RocketMQ high availability mechanism

Distributed cluster

The RocketMQ distributed cluster is highly available through the combination of Master and Slave.

The difference between Master and Slave: In the Broker configuration file, the brokerId parameter has a value of 0 indicating that the Broker is Master, a value greater than 0 indicating that the Broker is Slave, and the brokerRole parameter also indicates whether the Broker is Master or Slave.

Master brokers support read and write, while Slave brokers only support read. That is, Producer can only connect to Master brokers and write messages. The Consumer can connect to either the Master or Slave Broker to read messages.

Second, high availability

2.1 High availability of message consumption

In the Consumer configuration file, there is no need to set whether to read from Master or Slave. When the Master is unavailable or busy, the Consumer is automatically switched to read from Slave. With automatic Consumer switching, when a Master machine fails, the Consumer can still read messages from the Slave without affecting the Consumer program. This leads to high availability on the consumer side.

2.2 Message sending is highly available

When a Topic is created, Message queues for the Topic are created on multiple Broker groups (machines with the same Broker name and different Brokerids form one Broker group) so that when the Master of a Broker group becomes unavailable, The other group’s Master is still available, and the Producer can still send messages. RocketMQ does not currently support automatic conversion from Slave to Master. If you need to convert a Slave to Master due to insufficient machine resources, manually stop the Broker for the Slave role, change the configuration file, and start the Broker with the new configuration file.

2.3 Message Primary/Secondary Replication

If a Broker group has Master and Slave, messages need to be copied from the Master to the Slave, either synchronously or asynchronously.

1) Synchronous replication

In synchronous replication, the write success status is reported to the client after the Master and Slave write success.

In synchronous replication mode, if the Master fails, all the backup data is stored on the Slave, which is easy to recover. However, synchronous replication increases the data writing delay and reduces the system throughput.
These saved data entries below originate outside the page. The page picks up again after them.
-- ==== Sys2Proof/Machine/Operands.lean ====
section
/-!
DEFINITION. Operand forms: the fields of a MATMUL or a FUSED stage, its units, and the element formats it reads
(09 R208 to R214; 06 R114; 08 R167 to R171, R190, R191).
-/

namespace Sys2Proof.Machine

/-- The 128-byte descriptor image of a FUSED stage record: PRECB at byte 3, bytes 50 on from stage byte 2 (09 FUSED). -/
def stageBody (b : List Byte) : List Byte :=
  List.replicate 3 0 ++ slice b 0 1 ++ List.replicate 46 0 ++ slice b 2 78

/-- The fields of a MATMUL or of a FUSED stage, with what it inherits (R208 to R210). -/
structure MM where
  prec : Nat
  group : Nat
  mode : Nat
  serialW : Nat
  acc : Nat
  outFmt : Nat
  mflags : Nat
  m : Nat
  n : Nat
  k : Nat
  lda : Nat
  ldb : Nat
  ldc : Nat
  mask : W64
  a : Nat
  b : Nat
  c : Nat
  epiAddr : Nat
  extAddr : Nat
  aScale : Nat
  bScale : Nat
  maskAddr : Nat
  tileMap : Nat
  gather : Nat
  countAddr : Nat
  denseN : Nat
  t : Nat
  kSel : Nat
  epi : EpiRec
  func : List Byte
  map : Option (List Byte) := none
  deriving DecidableEq, Repr

/-- The fields of a stage copy under the context defaults `dp` and `dg`, with `acc` the ACCEPTED count when gathered. -/
def mmOf (g : StageCopy) (dp dg accepted : Nat) : MM :=
  let f := fld g.body
  let x := fld g.ext
  let precb := f 3 1
  let outFmt := f 52 1
  { prec := if precb % 16 = 0 then dp else precb % 16
    group := if bitsOf precb 5 4 = 0 then dg else bitsOf precb 5 4
    mode := modeOfPrecb precb, serialW := f 50 1, acc := f 51 1, outFmt := outFmt, mflags := f 53 1
    m := f 56 4, n := if x 32 8 != 0 then accepted else f 60 4, k := f 64 4
    lda := f 68 4, ldb := f 72 4, ldc := f 76 4, mask := BitVec.ofNat 64 (f 80 8)
    a := f 88 8, b := f 96 8, c := f 104 8, epiAddr := f 112 8, extAddr := f 120 8
    aScale := x 0 8, bScale := x 8 8, maskAddr := x 16 8, tileMap := x 24 8, gather := x 32 8, countAddr := x 40 8
    denseN := x 48 4, t := x 52 4, kSel := x 56 1
    epi := if f 112 8 = 0 then epiDefault outFmt else epiOf g.epi, func := g.func }

/-- Stage `i` of a command, with its tile map once its streams have read it. -/
def Cmd.mm (c : Cmd) (i : Nat) : MM :=
  { mmOf (c.stages.getD i {}) c.prec c.group c.accepted with map := (c.maps.find? (·.1 == i)).map (·.2) }

namespace MM

/-- Products per group (R52): GROUP codes 1, 2, 3 are 4, 8, 16. -/
def g (x : MM) : Nat := match x.group with | 1 => 4 | 2 => 8 | _ => 16

/-- Tiles by rows and columns (R211). -/
def mt (x : MM) : Nat := ceilDiv x.m 64
def nt (x : MM) : Nat := ceilDiv x.n 64
def q (x : MM) : Nat := x.mt * x.nt

/-- KSPLIT, SPARSE_CLASS and the MFLAGS bits. -/
def ksplit (x : MM) : Nat := bitsOf x.mflags 5 4
def sparse (x : MM) : Nat := bitsOf x.mflags 3 2
def gatherWeight (x : MM) : Bool := bitOf x.mflags 0
def scatter (x : MM) : Bool := bitOf x.mflags 1

/-- ACC_SEL, ACC_START, ACC_END, ACC_JOIN. -/
def accSel (x : MM) : Nat := bitsOf x.acc 1 0
def continues (x : MM) : Bool := bitOf x.acc 2
def holds (x : MM) : Bool := bitOf x.acc 3
def joins (x : MM) : Bool := bitOf x.acc 4

/-- Units (R211). -/
def units (x : MM) : Nat := x.q * 2 ^ x.ksplit

/-- Number of engines the mask names. -/
def nEng (x : MM) : Nat := popcount 64 x.mask.toNat

/-- Chunks of 16 groups, and the first and last chunk of part `j` (R211). -/
def chunks (x : MM) : Nat := ceilDiv x.k (16 * x.g)
def partLo (x : MM) (j : Nat) : Nat := j * x.chunks / 2 ^ x.ksplit
def partHi (x : MM) (j : Nat) : Nat := (j + 1) * x.chunks / 2 ^ x.ksplit

/-- Groups of the reduction, and those of part `j`: its first, and one past its last (R52, R211). -/
def groups (x : MM) : Nat := ceilDiv x.k x.g
def groupLo (x : MM) (j : Nat) : Nat := min x.groups (16 * x.partLo j)
def groupHi (x : MM) (j : Nat) : Nat := min x.groups (16 * x.partHi j)

/-- The class code of R88. -/
def cls (x : MM) : Nat :=
  if x.mode = 2 then 5
  else match x.prec with | 1 => 1 | 2 => 1 | 4 => 1 | 3 => 2 | 5 => 4 | _ => 3

/-- An integer format of R114's width codes. -/
def serialFmt (code : Nat) : Fmt :=
  if code = 0 then .t2 else if code ≤ 8 then .int false code else .int true (code - 7)

/-- Element format of operand A (R209, R114). -/
def fmtA (x : MM) : Fmt :=
  match x.prec with
  | 1 => .l8 | 2 => .l8 | 3 => .l16 | 4 => .t2 | 5 => serialFmt (x.serialW % 16) | 6 => .bf16 | 7 => .fp16 | _ => .fp32

/-- Element format of operand B. -/
def fmtB (x : MM) : Fmt :=
  match x.prec with
  | 1 => .l8 | 2 => .l8 | 3 => .l16 | 4 => .l8 | 5 => serialFmt (x.serialW / 16) | 6 => .bf16 | 7 => .fp16 | _ => .fp32

/-- The output format (R136). -/
def fmtC (x : MM) : Fmt := outFmtOf x.epi.outFmt x.epi.outInt

/-- Passes over the reduction: three or six for the FP32 splits (R107), one otherwise. -/
def passes (x : MM) : Nat := if x.prec = 8 then 3 else if x.prec = 9 then 6 else 1

/-- Columns of a row of the output (R191). -/
def outCols (x : MM) : Nat := if x.scatter then x.t * x.kSel else x.n

/-- Strides in bytes, packed ones rounded up to 16 (R210). -/
def packed (f : Fmt) (n : Nat) : Nat := roundUp (ceilDiv (n * f.bits) 8) 16
def rowLen (f : Fmt) (n : Nat) : Nat := ceilDiv (n * f.bits) 8
def ldaB (x : MM) : Nat := if x.lda = 0 then packed x.fmtA x.k else x.lda
def ldbB (x : MM) : Nat := if x.ldb = 0 then packed x.fmtB x.k else x.ldb
def ldcB (x : MM) : Nat := if x.ldc = 0 then packed x.fmtC x.outCols else x.ldc

end MM

/-- First unit and one past the last unit of the engine that is the `j`-th lowest of `n` (R211). -/
def unitLo (u n j : Nat) : Nat := j * u / n
def unitHi (u n j : Nat) : Nat := (j + 1) * u / n

/-- The rank of an engine among the set bits of a mask. -/
def maskRank (mask : W64) (e : Eng) : Nat := popcount e.val mask.toNat

/-- The units of an engine of a mask (R211). -/
def unitsOf (u : Nat) (mask : W64) (e : Eng) : Nat × Nat :=
  let n := popcount 64 mask.toNat
  if mask.getLsbD e.val then (unitLo u n (maskRank mask e), unitHi u n (maskRank mask e)) else (0, 0)

/-- The engines of a mask that take a unit (R211). -/
def usedEngines (u : Nat) (mask : W64) : List Eng :=
  (maskEngines mask).filter fun e => let r := unitsOf u mask e; decide (r.1 < r.2)

/-- FUSED stages of a command. -/
def Cmd.nStages (c : Cmd) : Nat := c.stages.length

/-- Units of a row-shared command (R211, R213, R261): rows of a MOVE, systems of a SOLVE, 64-row units of an UPDATE. -/
def Cmd.rowUnits (c : Cmd) : Nat :=
  match c.op with
  | 0x03 => c.f 76 4
  | 0x06 => c.f 56 4
  | 0x08 => ceilDiv (c.f 88 4) 64
  | _ => 0

/-- The lowest engine of each partition that ENGINE_ALLOW holds (R344). -/
def lowestPerPart (allow : W64) : List Eng :=
  (List.finRange 8).filterMap fun q => (enginesOf q).find? fun e => allow.getLsbD e.val

/-- The engine a command with an ENGINE field of 0xFF takes: the allowed engine with the fewest occupied task slots that is
not isolated, the lowest on a tie (09 CONVERT ENGINE). -/
def State.pickEngine (s : State) (allow : W64) : Option Eng :=
  let es := (maskEngines allow).filter fun e => !s.isolated e
  es.foldl (fun b e =>
    match b with
    | none => some e
    | some x => if (s.slotsOf e).length < (s.slotsOf x).length then some e else some x) none

/-- The engine of a SCALE command (R282). -/
def State.scaleEngine (s : State) (allow : W64) (q : Part) : Option Eng :=
  (enginesOf q).find? fun e => allow.getLsbD e.val && !s.isolated e

/-- The engines a command uses, as it stands at step 5 (R211, R213, R257, R282, R344). -/
def State.enginesUsed (s : State) (c : Cmd) : List Eng :=
  let allow := (s.ctx c.ctx).engineAllow
  match c.op with
  | 0x01 => usedEngines (c.mm 0).units c.mask
  | 0x02 => (List.finRange 64).filter fun e => (List.range c.nStages).any fun i => (c.mm i).mask.getLsbD e.val
  | 0x03 => usedEngines c.rowUnits c.mask
  | 0x06 => usedEngines c.rowUnits c.mask
  | 0x08 => if c.f 50 1 = 1 then [] else usedEngines c.rowUnits c.mask
  | 0x04 => if h : c.f 53 1 < 64 then [⟨c.f 53 1, h⟩] else (s.pickEngine allow).toList
  | 0x05 => if h : c.f 50 1 < 64 then [⟨c.f 50 1, h⟩] else (s.pickEngine allow).toList
  | 0x07 => if h : c.f 50 1 < 64 then [⟨c.f 50 1, h⟩] else (s.pickEngine allow).toList
  | 0x09 => if h : c.f 51 1 < 8 then (s.scaleEngine allow ⟨c.f 51 1, h⟩).toList else []
  | 0x0A => maskEngines c.mask
  | 0x0D => lowestPerPart allow
  | 0x0E => lowestPerPart allow
  | _ => []

/-- The lowest-numbered engine a command names (R194 PRED_SKIPPED). -/
def State.namedEngine (s : State) (c : Cmd) : Option Eng :=
  match c.op with
  | 0x02 =>
    (List.finRange 64).find? fun e => (List.range c.nStages).any fun i => (c.mm i).mask.getLsbD e.val
  | 0x01 => (maskEngines c.mask).head?
  | 0x03 => (maskEngines c.mask).head?
  | 0x06 => (maskEngines c.mask).head?
  | 0x08 => (maskEngines c.mask).head?
  | _ => (s.enginesUsed c).head?

end Sys2Proof.Machine
end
2) Asynchronous replication

In asynchronous replication, the Master sends the write success status to the client as long as the write is successful.

In asynchronous replication, the system has low latency and high throughput, but if the Master fails, some data may be lost because it is not written to the Slave.

3) configuration

Synchronous and asynchronous replication is set through the brokerRole parameter in the Broker configuration file, which can be set to one of the ASYNC_MASTER, SYNC_MASTER, or SLAVE values.

4) summary

In actual application scenarios, set the disk flush mode and the primary/secondary replication mode properly, especially the SYNC_FLUSH mode. Because disk write actions are frequently triggered, performance deteriorates significantly. In general, it is a good choice to configure the Master and Slave as ASYNC_FLUSH and the Master and Slave as SYNC_MASTER replication. This ensures data loss even if one machine fails.